NonMaxSuppression

Versioned name: NonMaxSuppression-5

Category: Sorting and maximization

Short description: NonMaxSuppression performs non maximum suppression of the boxes with predicted scores.

Detailed description: NonMaxSuppression performs non maximum suppression algorithm as described below:

  1. Let B = [b_0,...,b_n] be the list of initial detection boxes, S = [s_0,...,s_N] be the list of corresponding scores.

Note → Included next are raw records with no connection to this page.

/-- A write of 4 or 8 bytes to a page: a wide register at once, two 32-bit registers one after the other, low address first (R27). -/
def State.writePage (s : State) (a : Agent) (hp p : Page) (bar o size value : Nat) : Host.Outcome State Fault Refusal :=
  if size = 4 then s.writeWord a hp p bar o value
  else if wideAt p.kind o then s.writeReg a hp p bar value o 0 64 (value % 2 ^ 64)
  else match s.writeWord a hp p bar o value with
    | .next t => t.writeWord a hp p (bar + 4) (o + 4) (value / 2 ^ 32)
    | .fault x => .fault x
    | .refused x => .refused x

/-- A write to the page directory: discarded and recorded (R29). -/
def State.dirWrite (s : State) (off size : Nat) : State := s.badOffset ⟨.pageDirectory, 0⟩ off size

/-- A write to the metering mirror page: discarded and recorded (R330, R390). -/
def State.mirrorNote (s : State) (off value : Nat) : State := s.record 0x1040 pgMirror (leBytes 4 off ++ leBytes 4 value)

/-- A write to BAR0. -/
def State.writeBar (s : State) (a : Agent) (off size value : Nat) : Host.Outcome State Fault Refusal :=
  if badAccess off size then .next (s.badOffset pgGlobals off size)
  else match s.pageAt off with
    | none => .next (s.unimplemented off size true)
    | some (p, o) =>
      if p.kind = .pageDirectory then .next (s.dirWrite off size)
      else if p.kind = .mirror then .next (s.mirrorNote off value)
      else if inWindow p o then match s.windowPage p.inst with
        | none => .next (s.badOffset p off size)
        | some q => s.writePage a p q off (o - 0x800) size value
      else s.writePage a p p off o size value

/-- A register access by an agent: the host reaches registers while BARs are answered (R364). -/
def State.onBus (s : State) (a : Agent) (f : State → Host.Outcome State Fault Refusal) : Host.Outcome State Fault Refusal :=
  if a = .host && !s.barUp then .next (s.onBar id) else f s

/-- The other RW fields of a register as they stand, each at its place: what a write that changes one field writes back. -/
def State.writtenBack (s : State) (p : Page) (o : Nat) (f : Fld) : Nat :=
  (fieldsAt p.kind o).foldl (fun a e => match s.keyAt p e.1 e.2 with
    | some k => if e.1 != f && (fieldInfo e.1).acc == .rw then a + s.heldValue p k * 2 ^ (fieldInfo e.1).lo else a
    | none => a) 0

/-- A write that gives one field a value and leaves the rest of its register as it is (1s for write-only and set bits). -/
def State.writeField (s : State) (a : Agent) (p : Page) (f : Fld) (v : Nat) (e : Nat := 0) : Host.Outcome State Fault Refusal :=
  let i := fieldInfo f
  let o := i.off + i.stride * e
  let w := v % 2 ^ i.width * 2 ^ i.lo
  s.onBus a fun s => s.writeReg a p p (pageBase p + o) (s.writtenBack p o f + w) o i.lo i.width w

/-! ### The commands -/

/-- REGISTER_WRITE (R389). -/
def execRegisterWrite (agent : Agent) (off size value : Nat) (s : State) : Host.Outcome State Fault Refusal :=
  s.onBus agent fun s => s.writeBar agent off size value

/-- DIRECTORY_WRITE (R29). An offset outside the directory is not this command (log 2). -/
def execDirectoryWrite (off size value : Nat) (s : State) : Host.Outcome State Fault Refusal :=
  if 0x1000 ≤ off ∧ off < 0x10000 then s.onBus .host fun s => s.writeBar .host off size value else .next s

/-- CTL_RUN_WRITE (R31). -/
def execCtlRunWrite (agent : Agent) (page : Page) (run : Bool) (s : State) : Host.Outcome State Fault Refusal :=
  if s.isPage page && page.kind != .mirror then s.writeField agent page .RUN (b2n run) else .next s

/-- CNT_CLR (R31). -/
def execCntClr (page : Page) (s : State) : Host.Outcome State Fault Refusal :=
  if s.isPage page && page.kind != .mirror then s.writeField .host page .CNT_CLR 1 else .next s

/-- COMMIT (R33, R34). -/
def execCommit (page : Page) (s : State) : Host.Outcome State Fault Refusal :=
  if s.isPage page && page.kind != .mirror then s.writeField .host page .COMMIT_BIT 1 else .next s

/-- ABORT (R33). -/
def execAbort (page : Page) (s : State) : Host.Outcome State Fault Refusal :=
  if s.isPage page && page.kind != .mirror then s.writeField .host page .ABORT_BIT 1 else .next s

/-- STAGING_SET_FLUSH (R33): the page's sets committed while its block was stopped or the bed whose tick it takes did not run, and the sets left when that bed stopped running, take effect in commit order; a clock plan is then in force at once where no bed runs (R310). -/
def execStagingSetFlush (page : Page) (s : State) : Host.Outcome State Fault Refusal :=
  let t := s.flushPage page
  .next (if page.kind = .powerMgmt && s.lowestRunning.isNone then t.takePlan.setClock else t)

/-- PAGE_LOCK (R38). -/
def execPageLock (page : Page) (s : State) : Host.Outcome State Fault Refusal :=
  if s.isPage page && page.kind != .mirror then s.writeField .host page .LOCKED 1 else .next s

/-- CORE_WINDOW_ACCESS (R39): offsets 0x800 to 0xFFF of a bed's core window page. -/
def execCoreWindowAccess (bed : Bed) (off size : Nat) (write : Option Nat) (s : State) : Host.Outcome State Fault Refusal :=
  if off < 0x800 ∨ 0x1000 ≤ off then .next s
  else
    let a := pageBase ⟨.coreWindow, bed.val⟩ + off
    match write with
    | some v => s.onBus .host fun s => s.writeBar .host a size v
    | none =>
      .next (s.onBar fun s =>
        if badAccess a size then (s.badOffset pgGlobals a size).answer 0
        else
          let r := s.readBar a size
          r.1.answer r.2)

/-- PART_CFG_WRITE (R19). -/
def execPartCfgWrite (agent : Agent) (value : Nat) (s : State) : Host.Outcome State Fault Refusal := s.writeField agent pgGlobals .PART_LOG2 value

/-- LAYER_STATE_WRITE (R107): STATE and MODE of the selected layer; the bed's page must be its partition's active one (log 2). -/
def execLayerStateWrite (bed : Bed) (value : Nat) (s : State) : Host.Outcome State Fault Refusal :=
  if s.isPage (pgLayer bed.val) then s.onBus .host fun s => s.writeBar .host (pageBase (pgLayer bed.val) + 0x050) 4 value else .next s

/-- INACTIVE_PAGE_WRITE (R107): a layer precision page of a bed that is not its partition's lowest. -/
def execInactivePageWrite (bed : Bed) (off size : Nat) (s : State) : Host.Outcome State Fault Refusal :=
  if s.isPage (pgLayer bed.val) || 0x1000 ≤ off then .next s
  else s.onBus .host fun s => s.writeBar .host (pageBase (pgLayer bed.val) + off) size 0

/-- GROUP_WORD_WRITE (R198): staged for the entry selected now. -/
def execGroupWordWrite (unit : Stack) (word : Fin 8) (value : Nat) (s : State) : Host.Outcome State Fault Refusal :=
  s.writeField .host (pgUnit unit.val) .GROUP_WORD value word.val

/-- BR_MAP_WRITE (R192). -/
def execBrMapWrite (bridge : Bed) (value : Nat) (s : State) : Host.Outcome State Fault Refusal :=
  s.writeField .host (pgBridge bridge.val) .LOCAL_GIB value

/-- BRIDGE_RUN_STOP (R192). -/
def execBridgeRunStop (bridge : Bed) (s : State) : Host.Outcome State Fault Refusal := s.writeField .host (pgBridge bridge.val) .RUN 0

/-- PORT_RUN_WRITE (R221, R245). -/
def execPortRunWrite (port : Port) (run : Bool) (s : State) : Host.Outcome State Fault Refusal :=
  s.writeField .host (pgPort port.val) .RUN (b2n run)

/-- ENC_CTL_WRITE (R185, R283). -/
def execEncCtlWrite (agent : Agent) (bridge : Bed) (enable : Bool) (s : State) : Host.Outcome State Fault Refusal :=
  s.writeField agent (pgBridge bridge.val) .ENC_EN (b2n enable)

/-- BED_RUN_STOP (R153). -/
def execBedRunStop (bed : Bed) (s : State) : Host.Outcome State Fault Refusal := s.writeField .host (pgBed bed.val) .RUN 0

/-- RUN_WRITE_IGNORED (R153, R389). -/
def execRunWriteIgnored (bed : Bed) (s : State) : Host.Outcome State Fault Refusal := s.writeField .host (pgBed bed.val) .RUN 1

/-- MIRROR_WRITE (R330): an offset of the mirror page. -/
def execMirrorWrite (off size value : Nat) (s : State) : Host.Outcome State Fault Refusal :=
  if 0x1000 ≤ off then .next s else s.onBus .host fun s => s.writeBar .host (pageBase pgMirror + off) size value

end Sys2Proof.Machine
end

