/-- FRAME_TICK and STEP_BOUNDARY on a bed that runs an armature (R134, R155, R156, R163): a step boundary counts STEP and restarts FRAME_IN_STEP; any other tick counts FRAME_IN_STEP; unfinished work is one overrun, after which the bed is PAUSED, and the next tick realigns it. -/
def Obligations.RunningTicks : Prop :=
  ∀ (b : Bed) (s : State), s.tickDue b.val = true → s.stagingLegal → s.partsLegal → (∀ q, (s.part q).changes = []) → (s.bed b.val).pend = none →
    (s.bed b.val).stopping = false → (∀ code, s.voteDue (s.partOf b.val) code (s.nextFrame b.val) = []) →
    (s.atBoundary b.val = true → ∃ t : State, exec (.stepBoundary b) s = .next t ∧ exec (.frameTick b) s = .next t ∧
      t.get (pgBed b.val) .STEP_CNT = nextStep (s.get (pgBed b.val) .STEP_CNT) ∧ t.get (pgBed b.val) .FRAME_IN_STEP = 0) ∧
    (s.runsArm b.val = true → s.atBoundary b.val = false → s.atBoundary (s.leadBed (s.partOf b.val)) = false → ∃ t : State,
      exec (.frameTick b) s = .next t ∧ t.get (pgBed b.val) .STEP_CNT = s.get (pgBed b.val) .STEP_CNT ∧
      t.get (pgBed b.val) .FRAME_IN_STEP = (s.get (pgBed b.val) .FRAME_IN_STEP + 1) % 65536 ∧
      (s.seq b.val = seqRunning → s.unfinished b.val = true → t.seq b.val = seqPaused ∧
        t.get (pgBed b.val) .OVERRUN_CNT = satAdd 32 (s.get (pgBed b.val) .OVERRUN_CNT) 1) ∧
      (s.seq b.val = seqRunning → s.unfinished b.val = false → t.seq b.val = seqRunning ∧
        t.get (pgBed b.val) .OVERRUN_CNT = s.get (pgBed b.val) .OVERRUN_CNT) ∧
      (s.seq b.val = seqPaused → t.seq b.val = seqRunning ∧
        t.get (pgBed b.val) .REALIGN_CNT = satAdd 32 (s.get (pgBed b.val) .REALIGN_CNT) 1))

/-- PRECISION_RETRY and PRECISION_SHIFT_RESET (R102, R103): the lead bed's tick at the step boundary at which the event is due, and nothing otherwise. At such a boundary a layer whose retry is due goes one state back towards F4, by retry; a certified trip moves it one state away from F4, and takes SHIFT up where it follows a retry too soon; after 4 × RETRY_STEPS steps in F4 SHIFT returns to 0; a pinned layer, one without the variant and one in the last state keep their state; other layers keep theirs, and the boundary treats each layer so. That a trip goes before a retry is the manual's order; that it goes before the reset of SHIFT is the model's choice (log 91). -/
def Obligations.PrecisionEvents : Prop :=
  (∀ (q : Bed) (l : Nat) (s : State), s.tickDue (s.leadBed q.val) = true → s.atBoundary (s.leadBed q.val) = true → l < 1024 →
    (s.retryDue (pgLayer (s.partFirst q.val)) l (satAdd 16 (s.get (pgLayer (s.partFirst q.val)) .STEPS_IN_STATE l) 1) = true →
      exec (.precisionRetry q l) s = .next (s.tick (s.leadBed q.val))) ∧
    (s.get (pgLayer (s.partFirst q.val)) .LAYER_ST l = 0 →
      satAdd 16 (s.get (pgLayer (s.partFirst q.val)) .STEPS_IN_STATE l) 1 = 4 * s.retrySteps (pgLayer (s.partFirst q.val)) →
      exec (.precisionShiftReset q l) s = .next (s.tick (s.leadBed q.val)))) ∧
  (∀ (q : Bed) (l : Nat) (s : State), (s.tickDue (s.leadBed q.val) = false ∨ s.atBoundary (s.leadBed q.val) = false) →
    exec (.precisionRetry q l) s = .next s ∧ exec (.precisionShiftReset q l) s = .next s) ∧
  (∀ (q n : Nat) (s : State), s.runsArm (s.leadBed q) = true →
    s.tickPart q n true = (s.partBoundary q (s.get (pgBed (s.leadBed q)) .STEP_CNT)).epochBoundary q n
      (s.get (pgBed (s.leadBed q)) .STEP_CNT)) ∧
  (∀ (q l step : Nat) (f : File) (s : State), s.get (pgLayer (s.partFirst q)) .LAYER_MODE l ≠ 1 → step < 2 ^ 32 →
    (s.tripApplies q l = false →
      s.retryDue (pgLayer (s.partFirst q)) l (satAdd 16 (s.get (pgLayer (s.partFirst q)) .STEPS_IN_STATE l) 1) = true →
      s.get (pgLayer (s.partFirst q)) .LAYER_ST l < 4 → hasVariant f l (s.get (pgLayer (s.partFirst q)) .LAYER_ST l - 1) = true →
      (s.evalLayer q f l step).get (pgLayer (s.partFirst q)) .LAYER_ST l = s.get (pgLayer (s.partFirst q)) .LAYER_ST l - 1 ∧
      (s.evalLayer q f l step).get (pgLayer (s.partFirst q)) .BY_RETRY l = 1 ∧
      (s.evalLayer q f l step).get (pgLayer (s.partFirst q)) .STEPS_IN_STATE l = 0 ∧
      (s.evalLayer q f l step).get (pgLayer (s.partFirst q)) .LAST_SWITCH_STEP l = step) ∧
    (s.tripApplies q l = true → s.get (pgLayer (s.partFirst q)) .LAYER_ST l < 2 → s.get (pgLayer (s.partFirst q)) .LAYER_SHIFT l < 8 →
      hasVariant f l (s.get (pgLayer (s.partFirst q)) .LAYER_ST l + 1) = true →
      (s.evalLayer q f l step).get (pgLayer (s.partFirst q)) .LAYER_ST l = s.get (pgLayer (s.partFirst q)) .LAYER_ST l + 1 ∧
      (s.evalLayer q f l step).get (pgLayer (s.partFirst q)) .BY_RETRY l = 0 ∧
      (s.evalLayer q f l step).get (pgLayer (s.partFirst q)) .STEPS_IN_STATE l = 0 ∧
      (s.evalLayer q f l step).get (pgLayer (s.partFirst q)) .LAST_SWITCH_STEP l = step ∧
      (s.evalLayer q f l step).get (pgLayer (s.partFirst q)) .LAYER_SHIFT l =
        if s.get (pgLayer (s.partFirst q)) .BY_RETRY l = 1 ∧
            satAdd 16 (s.get (pgLayer (s.partFirst q)) .STEPS_IN_STATE l) 1 < s.retrySteps (pgLayer (s.partFirst q))
          then min (s.get (pgLayer (s.partFirst q)) .LAYER_SHIFT l + 1) 4 else s.get (pgLayer (s.partFirst q)) .LAYER_SHIFT l) ∧
    (s.tripApplies q l = true → 2 ≤ s.get (pgLayer (s.partFirst q)) .LAYER_ST l →
      (s.evalLayer q f l step).get (pgLayer (s.partFirst q)) .LAYER_ST l = s.get (pgLayer (s.partFirst q)) .LAYER_ST l ∧
      (s.evalLayer q f l step).get (pgLayer (s.partFirst q)) .STEPS_IN_STATE l = 0)) ∧
  (∀ (q l step : Nat) (f : File) (s : State),
    ((s.get (pgLayer (s.partFirst q)) .LAYER_MODE l = 1 ∨ ∀ st, hasVariant f l st = false) →
      (s.evalLayer q f l step).get (pgLayer (s.partFirst q)) .LAYER_ST l = s.get (pgLayer (s.partFirst q)) .LAYER_ST l) ∧
    (s.tripApplies q l = false → s.get (pgLayer (s.partFirst q)) .LAYER_ST l = 0 →
      satAdd 16 (s.get (pgLayer (s.partFirst q)) .STEPS_IN_STATE l) 1 = 4 * s.retrySteps (pgLayer (s.partFirst q)) →
      (s.evalLayer q f l step).get (pgLayer (s.partFirst q)) .LAYER_SHIFT l = 0 ∧
      (s.evalLayer q f l step).get (pgLayer (s.partFirst q)) .LAYER_ST l = 0) ∧
    (∀ x ≠ l, ∀ g ∈ [Fld.LAYER_ST, .BY_RETRY, .LAYER_SHIFT, .STEPS_IN_STATE, .LAST_SWITCH_STEP],
      (s.evalLayer q f l step).get (pgLayer (s.partFirst q)) g x = s.get (pgLayer (s.partFirst q)) g x)) ∧
  (∀ (q l step : Nat) (s : State), l < 1024 → (∀ t ∈ (s.part q).tripped, t.1 ≠ l) →
    ∀ g ∈ [Fld.LAYER_ST, .BY_RETRY, .LAYER_SHIFT, .STEPS_IN_STATE, .LAST_SWITCH_STEP],
      (s.evalLayers q step).get (pgLayer (s.partFirst q)) g l =
        (s.evalLayer q (s.partArm q) l step).get (pgLayer (s.partFirst q)) g l)
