@[simp] theorem State.recordAt_pending (c : Nat) (p : Page) (d : List Byte) (n : Nat) : (s.recordAt c p d n).pending = s.pending := by
  unfold State.recordAt; dsimp only; split
  · rw [State.capture_pending]; split
    · rw [State.postProtected_pending]
    · rw [State.postGeneral_pending]
  · rfl
@[simp] theorem State.recordAt_free (c : Nat) (p : Page) (d : List Byte) (n : Nat) : (s.recordAt c p d n).free = s.free := by
  unfold State.recordAt; dsimp only; split
  · rw [State.capture_free]; split
    · rw [State.postProtected_free]
    · rw [State.postGeneral_free]
  · rfl
@[simp] theorem State.recordAt_out (c : Nat) (p : Page) (d : List Byte) (n : Nat) : (s.recordAt c p d n).out = s.out := by
  unfold State.recordAt; dsimp only; split
  · rw [State.capture_out]; split
    · rw [State.postProtected_out]
    · rw [State.postGeneral_out]
  · rfl
@[simp] theorem State.recordAt_latches (c : Nat) (p : Page) (d : List Byte) (n : Nat) : (s.recordAt c p d n).latches = s.latches := by
  unfold State.recordAt; dsimp only; split
  · rw [State.capture_latches]; split
    · rw [State.postProtected_latches]
    · rw [State.postGeneral_latches]
  · rfl
@[simp] theorem State.recordAt_coarse (c : Nat) (p : Page) (d : List Byte) (n : Nat) : (s.recordAt c p d n).coarse = s.coarse := by
  unfold State.recordAt; dsimp only; split
  · rw [State.capture_coarse]; split
    · rw [State.postProtected_coarse]
    · rw [State.postGeneral_coarse]
  · rfl
@[simp] theorem State.recordAt_staging (c : Nat) (p : Page) (d : List Byte) (n : Nat) : (s.recordAt c p d n).staging = s.staging := by
  unfold State.recordAt; dsimp only; split
  · rw [State.capture_staging]; split
    · rw [State.postProtected_staging]
    · rw [State.postGeneral_staging]
  · rfl
@[simp] theorem State.recordAt_directory (c : Nat) (p : Page) (d : List Byte) (n : Nat) : (s.recordAt c p d n).directory = s.directory := by
  unfold State.recordAt; dsimp only; split
  · rw [State.capture_directory]; split
    · rw [State.postProtected_directory]
    · rw [State.postGeneral_directory]
  · rfl
@[simp] theorem State.recordAt_stops (c : Nat) (p : Page) (d : List Byte) (n : Nat) : (s.recordAt c p d n).stops = s.stops := by
  unfold State.recordAt; dsimp only; split
  · rw [State.capture_stops]; split
    · rw [State.postProtected_stops]
    · rw [State.postGeneral_stops]
  · rfl
@[simp] theorem State.recordAt_halted (c : Nat) (p : Page) (d : List Byte) (n : Nat) : (s.recordAt c p d n).halted = s.halted := by
  unfold State.recordAt; dsimp only; split
  · rw [State.capture_halted]; split
    · rw [State.postProtected_halted]
    · rw [State.postGeneral_halted]
  · rfl
@[simp] theorem State.recordAt_once (c : Nat) (p : Page) (d : List Byte) (n : Nat) : (s.recordAt c p d n).once = s.once := by
  unfold State.recordAt; dsimp only; split
  · rw [State.capture_once]; split
    · rw [State.postProtected_once]
    · rw [State.postGeneral_once]
  · rfl
@[simp] theorem State.recordAt_time (c : Nat) (p : Page) (d : List Byte) (n : Nat) : (s.recordAt c p d n).time = s.time := by
  unfold State.recordAt; dsimp only; split
  · rw [State.capture_time]; split
    · rw [State.postProtected_time]
    · rw [State.postGeneral_time]
  · rfl
@[simp] theorem State.recordAt_pw (c : Nat) (p : Page) (d : List Byte) (n : Nat) : (s.recordAt c p d n).pw = s.pw := by
  unfold State.recordAt; dsimp only; split
  · rw [State.capture_pw]; split
    · rw [State.postProtected_pw]
    · rw [State.postGeneral_pw]
  · rfl
@[simp] theorem State.recordAt_beds (c : Nat) (p : Page) (d : List Byte) (n : Nat) : (s.recordAt c p d n).beds = s.beds := by
  unfold State.recordAt; dsimp only; split
  · rw [State.capture_beds]; split
    · rw [State.postProtected_beds]
    · rw [State.postGeneral_beds]
  · rfl
@[simp] theorem State.recordAt_parts (c : Nat) (p : Page) (d : List Byte) (n : Nat) : (s.recordAt c p d n).parts = s.parts := by
  unfold State.recordAt; dsimp only; split
  · rw [State.capture_parts]; split
    · rw [State.postProtected_parts]
    · rw [State.postGeneral_parts]
  · rfl
@[simp] theorem State.recordAt_arms (c : Nat) (p : Page) (d : List Byte) (n : Nat) : (s.recordAt c p d n).arms = s.arms := by
  unfold State.recordAt; dsimp only; split
  · rw [State.capture_arms]; split
    · rw [State.postProtected_arms]
    · rw [State.postGeneral_arms]
  · rfl
@[simp] theorem State.recordAt_cores (c : Nat) (p : Page) (d : List Byte) (n : Nat) : (s.recordAt c p d n).cores = s.cores := by
  unfold State.recordAt; dsimp only; split
  · rw [State.capture_cores]; split
    · rw [State.postProtected_cores]
    · rw [State.postGeneral_cores]
  · rfl
@[simp] theorem State.recordAt_mem (c : Nat) (p : Page) (d : List Byte) (n : Nat) : (s.recordAt c p d n).mem = s.mem := by
  unfold State.recordAt; dsimp only; split
  · rw [State.capture_mem]; split
    · rw [State.postProtected_mem]
    · rw [State.postGeneral_mem]
  · rfl
@[simp] theorem State.recordAt_upd (c : Nat) (p : Page) (d : List Byte) (n : Nat) : (s.recordAt c p d n).upd = s.upd := by
  unfold State.recordAt; dsimp only; split
  · rw [State.capture_upd]; split
    · rw [State.postProtected_upd]
    · rw [State.postGeneral_upd]
  · rfl
@[simp] theorem State.recordAt_fab (c : Nat) (p : Page) (d : List Byte) (n : Nat) : (s.recordAt c p d n).fab = s.fab := by
  unfold State.recordAt; dsimp only; split
  · rw [State.capture_fab]; split
    · rw [State.postProtected_fab]
    · rw [State.postGeneral_fab]
  · rfl
@[simp] theorem State.recordAt_red (c : Nat) (p : Page) (d : List Byte) (n : Nat) : (s.recordAt c p d n).red = s.red := by
  unfold State.recordAt; dsimp only; split
  · rw [State.capture_red]; split
    · rw [State.postProtected_red]
    · rw [State.postGeneral_red]
  · rfl
@[simp] theorem State.recordAt_noise (c : Nat) (p : Page) (d : List Byte) (n : Nat) : (s.recordAt c p d n).noise = s.noise := by
  unfold State.recordAt; dsimp only; split
  · rw [State.capture_noise]; split
    · rw [State.postProtected_noise]
    · rw [State.postGeneral_noise]
  · rfl
@[simp] theorem State.recordAt_sec (c : Nat) (p : Page) (d : List Byte) (n : Nat) : (s.recordAt c p d n).sec = s.sec := by
  unfold State.recordAt; dsimp only; split
  · rw [State.capture_sec]; split
    · rw [State.postProtected_sec]
    · rw [State.postGeneral_sec]
  · rfl
@[simp] theorem State.recordAt_host (c : Nat) (p : Page) (d : List Byte) (n : Nat) : (s.recordAt c p d n).host = s.host := by
  unfold State.recordAt; dsimp only; split
  · rw [State.capture_host]; split
    · rw [State.postProtected_host]
    · rw [State.postGeneral_host]
  · rfl
@[simp] theorem State.recordAt_isl (c : Nat) (p : Page) (d : List Byte) (n : Nat) : (s.recordAt c p d n).isl = s.isl := by
  unfold State.recordAt; dsimp only; split
  · rw [State.capture_isl]; split
    · rw [State.postProtected_isl]
    · rw [State.postGeneral_isl]
  · rfl
@[simp] theorem State.recordAt_tap (c : Nat) (p : Page) (d : List Byte) (n : Nat) : (s.recordAt c p d n).tap = s.tap := by
  unfold State.recordAt; dsimp only; split
  · rw [State.capture_tap]; split
    · rw [State.postProtected_tap]
    · rw [State.postGeneral_tap]
  · rfl
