-- ==== Sys2Proof/Laws/Energy.lean ====
section
/-! SUPPORT. The island's record frame: every operation and every command outside the metering island, the keeper's stop and VAUX_LOW
leaves the island's record as it was. One lemma per operation, named after it. -/

set_option linter.all false

namespace Sys2Proof.Machine
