-- ==== Sys2Proof/Laws/Queue.lean ====
section
/-! SUPPORT. The queue's frame: no operation and no command changes the queue of waiting commands. One lemma per operation, named after it. -/

set_option linter.all false

namespace Sys2Proof.Machine
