-- ==== Sys2Proof/Tests/Slice0.lean ====
section
/-! SUPPORT. One witness per obligation with hypotheses (a concrete state and operands that meet all of them together),
one ill-formed command for each check of WellFormed, and small tests whose figures stand in the spec. -/

open Sys2Proof Sys2Proof.Machine
namespace Sys2Proof.Tests.Slice0
set_option Elab.async false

  2. Let D = [] be an initial collection of resulting boxes.

  3. If B is empty then go to step 8.

  4. Take the box with highest score. Suppose that it is the box b with the score s.

  5. Delete b from B.

  6. If the score s is greater or equal than score_threshold then add b to D else go to step 8.

  7. For each input box b_i from B and the corresponding score s_i, set s_i = s_i * func(IOU(b_i, b)) and go to step 3.

  8. Return D, a collection of the corresponding scores S, and the number of elements in D.

Here func(iou) = 1 if iou <= iou_threshold else 0 when soft_nms_sigma == 0, else func(iou) = exp(-0.5 * iou * iou / soft_nms_sigma) if iou <= iou_threshold else 0.

This algorithm is applied independently to each class of each batch element. The total number of output boxes for each class must not exceed max_output_boxes_per_class.

Attributes:

  • box_encoding

    • Description: box_encoding specifies the format of boxes data encoding.

    • Range of values: “corner” or “center”

      • corner - the box data is supplied as [y1, x1, y2, x2] where (y1, x1) and (y2, x2) are the coordinates of any diagonal pair of box corners.

      • center - the box data is supplied as [x_center, y_center, width, height].

    • Type: string

    • Default value: “corner”

    • Required: no

  • sort_result_descending

    • Description: sort_result_descending is a flag that specifies whenever it is necessary to sort selected boxes across batches or not.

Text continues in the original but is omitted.